Bitterspice did hers. I'll do mine.
If I could be a scientist: I'd head to South Korea to do stem cell work.
If I could be a farmer: I'd sell out and move to the city. I've no head for agriculture.
If I could be a musician: I'd go on tour with the Rollins Band, just for the stories.
If I could be a doctor: I could finally afford health insurance.
If I could be a painter: my cousin, the painter, could develop a sneering hatred of me.
If I could be a gardener: see the farmer sentence.
If I could be a missionary: I'd spread the good news that God is dead.
If I could be a chef: I could finally work with my own Tandoor.
If I could be an architect: I'd rebuild the White House in an early medieval theme to better fit its current inhabitants.
If I could be a linguist: I'd definitively isolate the Seattle accent.

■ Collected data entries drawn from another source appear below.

-- ==== Sys2Proof/Machine/Packets.lean ====
section
/-! DEFINITION. Packets an endpoint tile or the management tile builds and offers to the mesh (R15, R201 to R203,
R429), and the marks an entry's own failure leaves on it. -/

namespace Sys2Proof.Machine

/-- Counter tile number (R364) of a tile in ISLAND_STATE's numbering. -/
def ctrTile (t : Nat) : Nat := if t = 12 then 13 else if t = 13 then 12 else t

/-- Offer what crosses the mesh to a channel, as flits in order (R15); toward a tile in reset every flit is discarded
and counted (R21). -/
def State.offer (s : State) (src dst k : Nat) (x : Cross) : State :=
  let ch := chan src dst k
  ({ s with arch :=
      if s.island dst then { s.arch with chans := Tbl.put s.arch.chans ch (Tbl.getD s.arch.chans ch [] ++ x.flits) }
      else { s.arch with discards := satAdd 64 s.arch.discards x.flits.length } }).perf
    (ctrTile src) 0x002 0x3F none x.flits.length

/-- The port tile R429's fixed hash gives a packet. -/
def injectTile (p : Packet) : Nat := Config.portHash p.dform p.dstDev p.dstFn p.dstCtx % 8

/-- Offer a packet to the port tile that R429 selects, on channel k of the pair. -/
def State.injectFrom (s : State) (src : Nat) (p : Packet) (k : Nat := 0) : State :=
  s.offer src (injectTile p) k (.packet { pkt := p, vc := vcOf p, ingress := 64 + injectTile p, arr := s.now })

/-- On its way to PASS or STANDBY the device has wiped every function: no new work of theirs begins (R335, R337). -/
def State.wiping (s : State) : Bool := s.mode.changing && (s.mode.target == .pass || s.mode.target == .standby)

/-- True while a quiesce stops injection (R336). -/
def State.injectStopped (s : State) : Bool := s.mode.quiesced || s.inMode .hold || s.faults.checkstop

/-- The routing header of a packet a context sends (R203). -/
def State.ctxPacket (s : State) (f c : Nat) (x : Ctx) (kind hlen ext : Nat) (payload : List Byte) : Packet :=
  { kind := kind, hlen := hlen, dform := x.peerForm, plen := payload.length, dstDev := x.peerDev, dstFn := x.peerFn,
    dstCtx := x.peerCtx, srcDev := s.selfName.1, sform := s.selfName.2, srcFn := f, srcCtx := c, ext := ext,
    payload := payload }

/-- Copy the last request's congestion level into a response (R146). -/
def CtxWork.echo (w : CtxWork) (p : Packet) : Packet := { p with echo := w.chint, echoNm := w.echoNm }

/-- Send a packet of a context through its endpoint tile; a quiesce discards it (R336). Of a pair's two channels a
response takes the second, every other packet the first (DESIGN CHOICE, log entry 41). -/
def State.sendCtx (s : State) (f : Nat) (p : Packet) : State :=
  if s.injectStopped then s else s.injectFrom (8 + etOf f) p (if p.kind == kindRsp then 1 else 0)

/-- Fabric time in ns, bits [31:0], for send stamps (R201). -/
def State.stamp (s : State) : Nat := s.ftNs % 2 ^ 32

/-- A control packet's header (R202). -/
def ctlHdr (top : Nat) (owdv tsv : Bool) (code srcInc dstInc limit psn ts hold owd : Nat) : Nat :=
  pack [(0, 4, top), (4, 1, b2n owdv), (5, 1, b2n tsv), (8, 8, code), (16, 16, srcInc), (32, 16, dstInc),
    (48, 16, limit), (64, 32, psn), (96, 32, ts), (128, 32, hold), (160, 32, owd)]

/-- Nanoseconds from the arrival of the newest accepted packet (HOLD of R202). -/
def State.holdOf (s : State) (w : CtxWork) : Nat := min (s.etNow - w.echoAt) (2 ^ 32 - 1)

/-- The largest valid delay an acknowledgement reports (R202, R218): none when a packet accepted since the last ACK had
none, or when none was accepted. -/
def CtxWork.owdNow (w : CtxWork) (x : Ctx) : Bool × Nat := (w.owdOk && decide (0 < x.rxPend), min w.owd (2 ^ 32 - 1))

/-- The arrival context that a waiting write's accepted packet belongs to (R208). -/
def HeldWrite.arrival (h : HeldWrite) : Option Nat :=
  match h.use with
  | .window c | .overflow c _ => some c
  | _ => h.land.bind (fun l => if l.straight then some l.ctx else none)

/-- An accepted packet of a context that waits for its engine and holds no landing slots (R208). -/
def EngItem.unsecured (f c : Nat) : EngItem → Bool
  | .header f' c' _ dest _ => f' == f && c' == c && !(dest matches .landing _)
  | .posting _ _ _ _ _ | .commit _ _ _ => false

/-- An operation at the target still reads: a READ, an atomic, a store read, a PULL. -/
def State.targetBusy (s : State) (f c : Nat) : Bool :=
  (s.et (etOf f)).targets.any (fun t => t.fn == f && t.ctx == c)
    || s.store.reads.any (fun r => r.op.fn == f && r.op.ctx == c)
    || s.reads.any (fun e => e.2.fn == f && !e.2.dead && (match e.2.use with | .pull c' _ _ _ _ => c' == c | _ => false))

/-- Every packet the context has accepted is secured (R208): no payload of one waits to be issued as a host write, none
but a landed one waits for its operation, and no operation waits for what it reads. -/
def State.secured (s : State) (f c : Nat) : Bool :=
  let e := s.et (etOf f)
  !((s.fn f).writes.any (fun h => h.arrival == some c) || e.ops.any (fun o => o.1 == f && o.2.1 == c)
    || (e.items ++ e.heldItems).any (EngItem.unsecured f c) || s.targetBusy f c)

/-- Send an ACK (R208), which sets RX_PEND to 0 and stops the timers. -/
def State.sendAck (s : State) (f c : Nat) : State :=
  let x := (s.ctx f c).c
  let w := (s.ctx f c).w
  let p := w.echo (s.ctxPacket f c x kindRsp 7
    (ctlHdr topAck (w.owdNow x).1 false 0 x.inc x.peerInc x.rxLimit.toNat x.rxEpsn.toNat w.echoTs (s.holdOf w) (w.owdNow x).2) [])
  ((s.sendCtx f p).modCtx f c (fun y => { y with
    c := { y.c with rxPend := 0 }
    w := { y.w with ackAt := none, credAt := none, ackDue := false, owd := 0, owdOk := true } })).tCount (etOf f) 4

/-- Send an ACK that is due: at once, or as soon as every packet it covers is secured (R208; DEDUCED, log entry 146). -/
def State.ackNow (s : State) (f c : Nat) : State :=
  if s.secured f c then s.sendAck f c else s.modW f c (fun w => { w with ackDue := true })

/-- The last packet an ACK waited for may have been secured (R208). -/
def State.ackIfDue (s : State) (f c : Nat) : State :=
  if (s.ctx f c).w.ackDue && s.secured f c then s.sendAck f c else s

/-- Answer a RESYNC at once (R215): absolute RX_EPSN and RX_LIMIT, echoing its TS. -/
def State.sendResyncAck (s : State) (f c ts : Nat) : State :=
  let x := (s.ctx f c).c
  let w := (s.ctx f c).w
  s.sendCtx f (w.echo (s.ctxPacket f c x kindRsp 7
    (ctlHdr topResyncAck (w.owdNow x).1 false 0 x.inc x.peerInc x.rxLimit.toNat x.rxEpsn.toNat ts 0 (w.owdNow x).2) []))

/-- Refuse a packet as not ready (R207, R236, R267). -/
def State.sendRnr (s : State) (f c : Nat) (psn : U32) (ts : Nat) : State :=
  let x := (s.ctx f c).c
  let w := (s.ctx f c).w
  s.sendCtx f (w.echo (s.ctxPacket f c x kindRsp 7
    (ctlHdr topNak false false 1 x.inc x.peerInc 0 psn.toNat ts 0 0) []))

/-- Answer a packet that names no matching context (R207): NAK STALE, at most one per 100 ns per tile. -/
def State.sendStale (s : State) (et : Nat) (p : Packet) : State :=
  match (s.et et).staleAt with
  | some t => if s.now < t + 100 then s else go s
  | none => go s
where
  go (s : State) : State :=
    let resync := xTop p == topResync
    let inc := match s.ctx? p.dstFn p.dstCtx with | some x => if x.c.state = 0 ∨ x.w.lost then 0 else x.c.inc | none => 0
    let q : Packet :=
      { kind := kindRsp, hlen := 7, dform := p.sform, dstDev := p.srcDev, dstFn := p.srcFn, dstCtx := p.srcCtx,
        srcDev := s.selfName.1, sform := s.selfName.2, srcFn := p.dstFn, srcCtx := p.dstCtx, echo := p.chint,
        echoNm := p.nonmin,
        ext := ctlHdr topNak false false 2 inc (xSrcInc p) 0 (if resync then 0 else (xPsn p).toNat) (xSendTs p) 0 0 }
    ((if s.injectStopped then s else s.injectFrom (8 + et) q 1).modEt et (fun e => { e with staleAt := some s.now })).tCount et 8

/-- Send a RESYNC (R215), which stamps the context's latest. -/
def State.sendResync (s : State) (f c : Nat) : State :=
  let x := (s.ctx f c).c
  ((s.sendCtx f (s.ctxPacket f c x kindReq 7
    (ctlHdr topResync false s.ftUsable 0 x.inc x.peerInc 0 0 s.stamp 0 0) [])).modW f c
      (fun w => { w with resyncAt := s.etNow, resyncTs := s.stamp, resyncBase := s.etNow, resyncLen := s.cfg 0x5000 5 * us })).tCount (etOf f) 10

/-- A RESP packet (R201): the PSN of the request answered, its operation header, its payload. -/
def State.sendResp (s : State) (f c : Nat) (psn : U32) (hdr : Nat) (payload : List Byte) : State :=
  let x := (s.ctx f c).c
  let w := (s.ctx f c).w
  s.sendCtx f (w.echo (s.ctxPacket f c x kindRsp 8
    (pack [(0, 4, topResp), (5, 1, b2n s.ftUsable), (16, 16, x.inc), (32, 16, x.peerInc), (64, 32, psn.toNat),
      (96, 32, s.stamp)] + hdr) payload))

/-! ### Entries -/

/-- Change the entry with an index in a context's working list. -/
def State.modEntry (s : State) (f c : Nat) (idx : U32) (g : Entry → Entry) : State :=
  s.modW f c (fun w => { w with entries := w.entries.map (fun e => if e.idx = idx then g e else e) })

/-- The entry with an index. -/
def State.entry? (s : State) (f c : Nat) (idx : U32) : Option Entry := (s.ctx f c).w.entries.find? (fun e => e.idx = idx)

/-- Give an entry a failure status of its own (R271): it stands before its responses' statuses, and a finish
already met takes it too, with its event. -/
def Entry.fail (e : Entry) (st : Nat) : Entry :=
  let st := match e.own with
    | some 0 | none => st
    | some k => k
  match e.st with
  | .done _ _ => { e with own := some st, st := .done st 0, recvEv := e.recvEv.map (fun v => { v with status := st }) }
  | .finished | .eventWait => e
  | _ => { e with own := some st }

/-- Finish an entry now with a status (R49): STATUS, event and head follow at its ENTRY_FINISH. -/
def Entry.finish (e : Entry) (st : Nat) : Entry :=
  match e.st with
  | .finished | .eventWait => e
  | _ => { e with own := some st, st := .done st 0 }

/-- True while the entry has not met its finishing condition. -/
def Entry.open (e : Entry) : Bool :=
  match e.st with
  | .fetched | .started => true
  | _ => false

/-! ### Replay records (R205) -/

/-- Replay records of a function and of a tile. -/
def State.replayOf (s : State) (f : Nat) : Nat :=
  ((s.ctxs.filter (fun e => e.1 / 2 ^ 20 == f)).map (fun e => e.2.w.replay.length)).foldl (· + ·) 0
def State.replayUse (s : State) (h : Nat) : Nat :=
  ((s.ctxs.filter (fun e => etOf (e.1 / 2 ^ 20) == h)).map (fun e => e.2.w.replay.length)).foldl (· + ·) 0

/-- Follow the replay table's fullness (R205): since when it is full, or since when it is not. -/
def State.replayWatch (s : State) (h : Nat) : State :=
  if 65536 ≤ s.replayUse h then
    s.modEt h (fun e => match e.fullAt with
      | some _ => e
      | none => { e with fullAt := some s.etNow, fullRec := e.fullRec && decide (s.etNow < e.notFullAt + ms) })
  else
    match (s.et h).fullAt with
    | some t => (s.modEt h (fun e => { e with fullAt := none, notFullAt := s.etNow })).tCount h 15 ((s.etNow - t) / us)
    | none => s

end Sys2Proof.Machine
end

If I could be a psychologist: I'd subject Michael Bay to my Michael-Bay-Film-Aversion protocol.
If I could be a librarian: I'd tell the FBI to fuck off.
If I could be an athlete: I'd be the starting SAM linebacker for the Oakland Raiders.
If I could be a lawyer: I'd try to secure legitimate legal hearings for the GitMo inmates.
If I could be an innkeeper: I'd...yes, dear, I'm doing it, dear!
If I could be a professor: I'd be the mighty famous bigshot who's always on sabbatical.
If I could be a writer: I'd be me.
If I could be a llama-rider: I'd name him Floyd Flewellan the Llovlley Llama of Tywysogaeth Cymru.